Even with a clean architecture for data collection, a single and robustly implemented web analytics tool, and a stellar team of analysis and data scientists reviewing the data, if there is no action taken from the data then there is no value in measurement at all. Often times, teams become easily lost with the complexities of building reports or finding nuggets of insights that can be actionable. This is where the concept of “less is more” really comes in. Finding insights and simple actions can be as easy as regularly looking at your top three campaigns vs three worst campaigns in terms of driving completed orders/revenue or conversion rate. Why are some campaigns better at converting users than others? What about our worst campaigns can be improved? You can use this approach of comparing top performers and worst performers for many efforts – landing pages/content, products purchased, marketing channels etc.

A really easy way to immediately show simple, actionable take-aways from data reports is to do a date-range comparison week-over-week or month-over-month for just one dimension/attribute and metric. For example, look at just changes in revenue month-over-month of your campaigns. Which campaigns had big increases/decreases in terms of just this one metric in this date range comparison? Why did this change happen, and can we do anything about it (meaning, if it was an increase, how do we do more of whatever we did and if it was a decrease, how do we revert what we did)?

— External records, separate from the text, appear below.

-- ==== Sys2Proof/Machine/Regs.lean ====
section
/-! DEFINITION. Every register field of the register tables of spec/: its address, its place in the
word, its access code (R16) and its value after POR (R14). `n` is the instance of the block, `i` the
index of the register within it. The triplicated LEG window has no fields here: Machine/Host holds it. -/
namespace Sys2Proof.Machine

/-- The access codes of R16. -/
inductive Access | rw | ro | rwhS | rwhH | cmd | cnt | st | lck | wo | sh
deriving DecidableEq, Repr

/-- A register field: the address of its register, its lowest bit, its width, its access code and its
value after POR (R13, R14). -/
structure Fld where
  addr : Nat
  lo : Nat
  width : Nat
  acc : Access
  reset : Nat
deriving DecidableEq, Repr

/-- The field's key in the register table: one cell per field. -/
def Fld.key (f : Fld) : Nat := 32 * f.addr + f.lo

/-- The class of event source `ev` after POR (R382): 0 SLATE, 1 AMBER, 2 CRIMSON. -/
def evResetClass (ev : Nat) : Nat :=
  if ev = 21 then 2 else if ev ∈ [0, 1, 2, 3, 4, 6, 9, 10, 12, 18, 25, 32, 44] then 1 else 0

/-- The action of event source `ev` after POR (R382): no source has one. -/
def evResetAction (_ev : Nat) : Nat := 0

In Google Analytics, an example of simple and actionable data can come in the form of a monthly dashboard comparing various dimensions with only one or, at a maximum, two metrics at a time. See an example dashboard shown below that highlights changes month-over-month for top sources of traffic. Notice the increases in certain channels such as Email indicating those were successful last month, whereas other channels decrease. Perhaps the learning/action here is take whatever content or messaging that was used in email and apply it to Facebook or Google Adwords, as those channels dropped in overall revenue.

Actionable Dashboard

It may seem overly simple, but to get your web analytics tool working for you, you need to start small with your teams and build on successes of making incremental, yet valuable, changes gradually. Throughout time, you will start to better understand the things that are consistent and can guide your marketing strategy towards driving predictable results based on previous activity. And maybe with this knowledge and assurance of what will and will not work, you’ll have as big of a grin as Bolt did winning yet another Gold Medal.

Usain Bolt - Reuters


Images from Reuters, gif from Giphy.

Author

  • Amin Shawki currently oversees our client delivery, focusing on analytics and governance as SVP at InfoTrust. In this role, he leads our industry teams and has been fortunate to work across various partners in all verticals and regions, providing best-in-class recommendations around data strategy, data collection, and maximizing value of data. ‌His role is to ensure confidence in not only organizations’ data practices but in the InfoTrust team providing the products and solutions leading to value. In his free time, he loves going full dad-mode with his little ones and French bulldog, while also playing golf and board games with any remaining time and headspace.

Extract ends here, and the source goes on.